The task: Every line of the entries below from the one containing "rw [decodeOp] at h" to the one containing "cases hport : i.port with", both ends included, must be written out exactly. No other line belongs in the answer.

(Saved entries)
/-- The record decoder reads back every operation (log entry 1). -/
theorem decodeOp_encodeOp (i : Instr) (hport : i.port = .op) : decodeOp (encodeOp i) = .ok i := by
  cases i with
  | serStart c cmd ext w => simp [encodeOp, decodeOp, takeOperands]
  | serResume c ext w => simp [encodeOp, decodeOp, takeOperands]
  | serCancel c => simp [encodeOp, decodeOp, takeOperands]
  | parse v b => simp [encodeOp, decodeOp, takeOperands]
  | accNew a n => simp [encodeOp, decodeOp, takeOperands]
  | accExtend a v => simp [encodeOp, decodeOp, takeOperands]
  | accRead a => simp [encodeOp, decodeOp, takeOperands]
  | _ => cases hport

theorem encodeOp_of_decodeOp (bs : List Byte) (i : Instr) (h : decodeOp bs = .ok i) :
    i.port = .op ∧ encodeOp i = bs := by
  cases bs with
  | nil => cases h
  | cons op bs =>
    rw [decodeOp] at h
    split at h
    · cases h
    · rename_i operands hop
      split at h
      · rename_i i' hi
        cases h
        simpa using encodeOp_of_takeOperands op operands bs [] i hop hi
      · cases h

/-! ### The obligations -/

/-- Settles O1: each port's decoder reads back what its encoder wrote, form by form and operand by operand. -/
theorem decodeOfEncodeGivesInstruction : Obligations.DecodeOfEncodeGivesInstruction := by
  intro i hwf
  cases hport : i.port with
  | op => rw [encode_of_port_op hport]; exact decodeOp_encodeOp i hport
  | unit =>
    rw [encode_of_port_unit hport, decode_unit_eq_ok]
    exact decodeUnit_encodeUnit i hport hwf

/-- Settles O2, by the layout that byte 4 and the length tell. -/
theorem unitBytesHaveOneReading : Obligations.UnitBytesHaveOneReading := by
  intro bs i h
  obtain ⟨hport, hwf, hbytes⟩ := isUnit_of_decodeUnit bs i ((decode_unit_eq_ok bs i).mp h)
  exact ⟨hport, hwf, (encode_of_port_unit hport).trans hbytes⟩

/-- Settles O3, by the OP code and the operands in turn. -/
theorem recordBytesHaveOneReading : Obligations.RecordBytesHaveOneReading := by
  intro bs i h
  obtain ⟨hport, hbytes⟩ := encodeOp_of_decodeOp bs i h
  exact ⟨hport, (encode_of_port_op hport).trans hbytes⟩

/-- Settles O4: each word is one closed evaluation of the decoder. -/
theorem tableWordsDecodeToTheirRows : Obligations.TableWordsDecodeToTheirRows := by
  unfold Obligations.TableWordsDecodeToTheirRows
  exact ⟨rfl, rfl, rfl, rfl, rfl, rfl, rfl, rfl, rfl, rfl⟩

end Sys2Proof

/-! PROOFS. The parser (41_parser.md): PARSE is the unit decoder followed by the view of the form it reads, with the class
check (rule R146) in between. -/

namespace Sys2Proof.Machine

theorem exec_parse (v b : Nat) (s : State) : exec (.parse v b) s = execParse v b s := rfl

/-! ### The view of a form -/

/-- What PARSE makes of the encoding of `i` in receive buffer `b`, the class check aside: the view of a unit form (R141). An
operation has no unit bytes, so that PARSE finds too few. -/
def formView (b : Nat) : Instr → Except ParseReason View
  | .uHdr h => .ok (mkView h b 4 0 0 false)
  | .uSLe h e => .ok (mkView h b 4 0 (shortLe e) false)
  | .uSLc h d => .ok (mkView h b 5 d.length 0 false)
  | .uSLcLe h d e => .ok (mkView h b 5 d.length (shortLe e) false)
  | .uELe h e => .ok (mkView h b 4 0 (extLe e.toNat) true)
  | .uELc h d => .ok (mkView h b 7 d.length 0 true)
  | .uELcLe h d e => .ok (mkView h b 7 d.length (extLe e.toNat) true)
  | .serStart _ _ _ _ => .error .tooShort
  | .serResume _ _ _ => .error .tooShort
  | .serCancel _ => .error .tooShort
  | .parse _ _ => .error .tooShort
  | .accNew _ _ => .error .tooShort
  | .accExtend _ _ => .error .tooShort
  | .accRead _ => .error .tooShort

theorem formView_of_port_unit (b : Nat) {i : Instr} (h : i.port = .unit) : ∃ x, formView b i = .ok x := by
  cases i with
  | uHdr _ | uSLe _ _ | uSLc _ _ | uSLcLe _ _ _ | uELe _ _ | uELc _ _ | uELcLe _ _ _ => exact ⟨_, rfl⟩
  | _ => cases h

/-- A unit begins with the header of its view (R71). -/
theorem encodeUnit_of_formView {b : Nat} {i : Instr} {x : View} (h : formView b i = .ok x) :
    ∃ rest, encodeUnit i = x.hdr.bytes ++ rest := by
  cases i with
  | uHdr _ | uSLe _ _ | uSLc _ _ | uSLcLe _ _ _ | uELe _ _ | uELc _ _ | uELcLe _ _ _ =>
    cases h; simp [encodeUnit, mkView]
  | _ => cases h

/-- The meaning of a well-formed unit form: its view, or INVALID_CLASS where its class is rejected (R141, R146). -/
theorem exec_of_formView {i : Instr} {x : View} {s : State} (hwf : i.wf = true) (hx : formView s.rx.buf i = .ok x) :
    exec i s =
      if rejectsClass x.hdr.cla = true then .next (s.returns (.parseError .invalidClass))
      else .next ((s.setView s.rx.view x).returns (.okView x)) := by
  cases i with
  | uHdr _ | uSLe _ _ | uELe _ _ => cases hx; rfl
  | uSLc _ _ | uSLcLe _ _ _ | uELc _ _ | uELcLe _ _ _ => cases hx; exact if_pos hwf
  | _ => cases hx

/-! ### PARSE on each layout -/

theorem recvRead_length_sub_one (bs : List Byte) (x : Byte) : recvRead (bs ++ [x]) ((bs ++ [x]).length - 1) = x := by
  simp [recvRead]

theorem recvRead_length_sub_two (bs : List Byte) (x y : Byte) :
    recvRead (bs ++ [x, y]) ((bs ++ [x, y]).length - 2) = x := by
  simp [recvRead]

/-- The short length checks agree with the decoder (R140, R82). -/
theorem parseShort_eq_decodeShort (b : Nat) (h : Header) (b4 : Byte) (lc : Nat) (body : List Byte) :
    parseShort b h (h.bytes ++ b4 :: body) lc = (decodeShort h lc body).bind (formView b) := by
  have hlen (rest : List Byte) : (h.bytes ++ b4 :: rest).length = 5 + rest.length := by simp; omega
  rcases split_at_payload lc body with hcut | ⟨d, e, rfl, rfl⟩
  · rw [decodeShort_cut h hcut]
    simp only [parseShort, hlen]
    rw [if_neg (by omega), if_neg (by omega), if_neg (by omega)]; rfl
  match e with
  | [] =>
    rw [List.append_nil, decodeShort_payload]
    exact if_pos (by simp; omega)
  | [x] =>
    have hlast := recvRead_length_sub_one (h.bytes ++ b4 :: d) x
    rw [List.append_assoc, List.cons_append] at hlast
    rw [decodeShort_payload_le]
    simp only [parseShort, hlast]
    simp only [hlen, List.length_append, List.length_singleton]
    rw [if_neg (by omega), if_pos (by omega)]; rfl
  | x :: y :: e =>
    rw [decodeShort_excess h d _ (by simp)]
    simp only [parseShort, hlen, List.length_append, List.length_cons]
    rw [if_neg (by omega), if_neg (by omega)]
    by_cases hmixed : e.length + 1 + 1 = 2
    · rw [if_pos (by omega), if_pos hmixed]; rfl
    · rw [if_neg (by omega), if_neg hmixed]; rfl

/-- The extended length checks agree with the decoder (R140, R82). -/
theorem parseExt_eq_decodeExt (b : Nat) (h : Header) (hi lo : Byte) (tail : List Byte) (hlc : unbe16 hi lo ≠ 0)
    (htail : tail ≠ []) :
    parseExt b h (h.bytes ++ 0#8 :: hi :: lo :: tail) (unbe16 hi lo) =
      (decodeExt h (unbe16 hi lo) tail).bind (formView b) := by
  have hpos := List.length_pos_of_ne_nil htail
  have hlen (rest : List Byte) : (h.bytes ++ 0#8 :: hi :: lo :: rest).length = 7 + rest.length := by simp; omega
  rcases split_at_payload (unbe16 hi lo) tail with hcut | ⟨d, e, rfl, hd⟩
  · rw [decodeExt_cut h hcut]
    simp only [parseExt, hlen]
    rw [if_neg (by omega), if_neg hlc, if_neg (by omega), if_neg (by omega), if_neg (by omega)]; rfl
  rw [← hd] at hlc ⊢
  match e with
  | [] =>
    rw [List.append_nil] at hpos
    rw [List.append_nil, decodeExt_payload]
    simp only [parseExt, hlen]
    rw [if_neg (by omega), if_neg hlc, if_pos trivial]; rfl
  | [x] =>
    rw [decodeExt_excess h d _ (by simp) (by simp)]
    simp only [parseExt, hlen, List.length_append, List.length_singleton]
    rw [if_neg (by omega), if_neg hlc, if_neg (by omega), if_neg (by omega), if_pos (by omega)]; rfl
  | [x, y] =>
    have hfirst := recvRead_length_sub_two (h.bytes ++ 0#8 :: hi :: lo :: d) x y
    have hlast := recvRead_length_sub_one (h.bytes ++ 0#8 :: hi :: lo :: (d ++ [x])) y
    simp only [List.append_assoc, List.cons_append, List.nil_append] at hfirst hlast
    rw [decodeExt_payload_le]
    simp only [parseExt, hfirst, hlast]
    simp only [hlen, List.length_append, List.length_cons, List.length_nil]
    rw [if_neg (by omega), if_neg hlc, if_neg (by omega), if_pos (by omega)]
    simp [Except.bind, formView, Nat.mod_eq_of_lt (unbe16_lt x y)]
  | x :: y :: z :: e =>
    rw [decodeExt_excess h d _ (by simp) (by simp)]
    simp only [parseExt, hlen, List.length_append, List.length_cons]
    rw [if_neg (by omega), if_neg hlc, if_neg (by omega), if_neg (by omega), if_neg (by omega)]
    simp [Except.bind]

theorem parseBytes_tooShort (b : Nat) {bs : List Byte} (hlen : bs.length < 4) :
    parseBytes b bs = .error .tooShort := if_pos hlen

theorem parseBytes_rejected (b : Nat) {bs : List Byte} (hlen : 4 ≤ bs.length)
    (hcla : rejectsClass (recvRead bs 0) = true) : parseBytes b bs = .error .invalidClass := by
  simp only [parseBytes]
  rw [if_neg (by omega), if_pos hcla]

/-- PARSE of a header whose class is not rejected, and a byte 4 (R140). -/
theorem parseBytes_cons (b : Nat) (h : Header) (b4 : Byte) (body : List Byte) (hcla : rejectsClass h.cla = false)
    (hbody : body ≠ []) :
    parseBytes b (h.bytes ++ b4 :: body) =
      if b4 ≠ 0#8 then parseShort b h (h.bytes ++ b4 :: body) b4.toNat
      else if body.length = 1 then .error .badLengthMarker
      else parseExt b h (h.bytes ++ b4 :: body) (unbe16 (recvRead body 0) (recvRead body 1)) := by
  have hpos := List.length_pos_of_ne_nil hbody
  have hlen : (h.bytes ++ b4 :: body).length = 5 + body.length := by simp; omega
  have hcla' : ¬ rejectsClass (recvRead (h.bytes ++ b4 :: body) 0) = true := by
    simpa [recvRead, Header.bytes] using hcla
  simp only [parseBytes]
  rw [if_neg (by omega), if_neg hcla', if_neg (by omega), if_neg (by omega)]
  simp only [hlen, show 5 + body.length = 6 ↔ body.length = 1 by omega]
  rfl

/-- PARSE is the unit decoder followed by the view of the form, unless at least four bytes begin with a rejected class (R140,
R146; the order of the checks is the spec's decision D16). -/
theorem parseBytes_eq (b : Nat) (bs : List Byte) :
    parseBytes b bs =
      if 4 ≤ bs.length ∧ rejectsClass (recvRead bs 0) = true then .error .invalidClass
      else (decodeUnit bs).bind (formView b) := by
  split
  · rename_i hrej; exact parseBytes_rejected b hrej.1 hrej.2
  rename_i haccept
  have hheader (h : Header) (rest : List Byte) (hbs : bs = h.bytes ++ rest) : rejectsClass h.cla = false := by
    subst hbs
    simpa [Header.bytes, recvRead] using haccept
  cases unitLayout bs with
  | tooShort _ hlen => rw [parseBytes_tooShort b hlen, decodeUnit_tooShort _ hlen]; rfl
  | header h =>
    have hcla := hheader h [] (by simp)
    simp [parseBytes, Header.bytes, recvRead, hcla, decodeUnit, Except.bind, formView]
  | shortLe h e =>
    have hcla := hheader h _ rfl
    simp [parseBytes, Header.bytes, recvRead, hcla, decodeUnit, Except.bind, formView]
  | shortLc h lc body hlc hbody =>
    rw [parseBytes_cons b h lc body (hheader h _ rfl) hbody, if_pos hlc, decodeUnit_shortLc h lc body hlc hbody,
      parseShort_eq_decodeShort]
  | badMarker h x => exact parseBytes_cons b h 0#8 [x] (hheader h _ rfl) (List.cons_ne_nil _ _)
  | extLe h hi lo =>
    rw [parseBytes_cons b h 0#8 _ (hheader h _ rfl) (List.cons_ne_nil _ _), decodeUnit_extLe]
    simp [recvRead, parseExt, Except.bind, formView, Nat.mod_eq_of_lt (unbe16_lt hi lo)]
  | zeroLc h tail htail =>
    have hpos := List.length_pos_of_ne_nil htail
    rw [parseBytes_cons b h 0#8 _ (hheader h _ rfl) (List.cons_ne_nil _ _), decodeUnit_zeroLc h tail htail]
    have hlen : ¬ 4 + (tail.length + 1 + 1 + 1) = 7 := by omega
    simp [recvRead, parseExt, htail, unbe16, Except.bind, hlen]
  | extLc h hi lo tail hlc htail =>
    rw [parseBytes_cons b h 0#8 _ (hheader h _ rfl) (List.cons_ne_nil _ _), if_neg (by simp), if_neg (by simp),
      decodeUnit_extLc h hi lo tail hlc htail]
    exact parseExt_eq_decodeExt b h hi lo tail hlc htail

/-! ### PARSE as an operation -/

theorem execParse_of_ok {v b : Nat} {s : State} {x : View} (h : parseBytes b (s.buf b) = .ok x) :
    execParse v b s = .next ((s.setView v x).returns (.okView x)) := by
  unfold execParse; rw [h]

theorem execParse_of_error {v b : Nat} {s : State} {r : ParseReason} (h : parseBytes b (s.buf b) = .error r) :
    execParse v b s = .next (s.returns (.parseError r)) := by
  unfold execParse; rw [h]

theorem rejectsClass_eq_true (cla : Byte) :
    rejectsClass cla = true ↔ cla = 0xEF#8 ∧ Config.parseClaCheck = .rejectEf := by
  simp [rejectsClass]

/-- Bytes that are no unit give the decoder's reason, or INVALID_CLASS (R83, R146). -/
theorem parseBytes_of_decodeUnit_error (b : Nat) {bs : List Byte} {r : ParseReason} (h : decodeUnit bs = .error r) :
    parseBytes b bs =
      .error (if 4 ≤ bs.length ∧ rejectsClass (recvRead bs 0) = true then .invalidClass else r) := by
  rw [parseBytes_eq, h]
  split <;> rfl

/-- PARSE of a unit is the meaning of its form where the receiver has selected the buffer and the view (log entries 4, 5). -/
theorem exec_parse_of_decodeUnit {v b : Nat} {s : State} {i : Instr} (hrx : s.rx = ⟨v, b⟩)
    (hi : decodeUnit (s.buf b) = .ok i) : exec (.parse v b) s = exec i s := by
  obtain ⟨hport, hwf, hbytes⟩ := isUnit_of_decodeUnit _ _ hi
  obtain ⟨x, hx⟩ := formView_of_port_unit b hport
  obtain ⟨rest, hrest⟩ := encodeUnit_of_formView hx
  rw [hbytes] at hrest
  have hlen : 4 ≤ (s.buf b).length := by rw [hrest]; simp
  have hcla : recvRead (s.buf b) 0 = x.hdr.cla := by rw [hrest]; rfl
  have hparse := parseBytes_eq b (s.buf b)
  rw [hi, hcla] at hparse
  rw [exec_parse, exec_of_formView (x := x) hwf (by rw [hrx]; exact hx), hrx]
  split
  · rename_i hrej
    rw [if_pos ⟨hlen, hrej⟩] at hparse
    exact execParse_of_error hparse
  · rename_i hacc
    rw [if_neg (fun h => hacc h.2)] at hparse
    exact execParse_of_ok (hparse.trans hx)

/-- PARSE of bytes that are no unit (R83). -/
theorem exec_parse_of_decodeUnit_error {v b : Nat} {s : State} {r : ParseReason}
    (h : decodeUnit (s.buf b) = .error r) :
    exec (.parse v b) s = .next (s.returns (.parseError
      (if 4 ≤ (s.buf b).length ∧ rejectsClass (recvRead (s.buf b) 0) = true then .invalidClass else r))) :=
  execParse_of_error (parseBytes_of_decodeUnit_error b h)

/-- PARSE of bytes that are no unit and whose class is not rejected gives the decoder's reason (R83). -/
theorem exec_parse_malformed {v b : Nat} {s : State} {h : Header} {rest : List Byte} {r : ParseReason}
    (hcla : rejectsClass h.cla = false) (hbuf : s.buf b = h.bytes ++ rest)
    (hr : decodeUnit (h.bytes ++ rest) = .error r) : exec (.parse v b) s = .next (s.returns (.parseError r)) := by
  have hread : rejectsClass (recvRead (s.buf b) 0) = false := by rw [hbuf]; exact hcla
  rw [exec_parse_of_decodeUnit_error (hbuf ▸ hr), hread, if_neg (by simp)]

Task answer:
    rw [decodeOp] at h
    split at h
    · cases h
    · rename_i operands hop
      split at h
      · rename_i i' hi
        cases h
        simpa using encodeOp_of_takeOperands op operands bs [] i hop hi
      · cases h

/-! ### The obligations -/

/-- Settles O1: each port's decoder reads back what its encoder wrote, form by form and operand by operand. -/
theorem decodeOfEncodeGivesInstruction : Obligations.DecodeOfEncodeGivesInstruction := by
  intro i hwf
  cases hport : i.port with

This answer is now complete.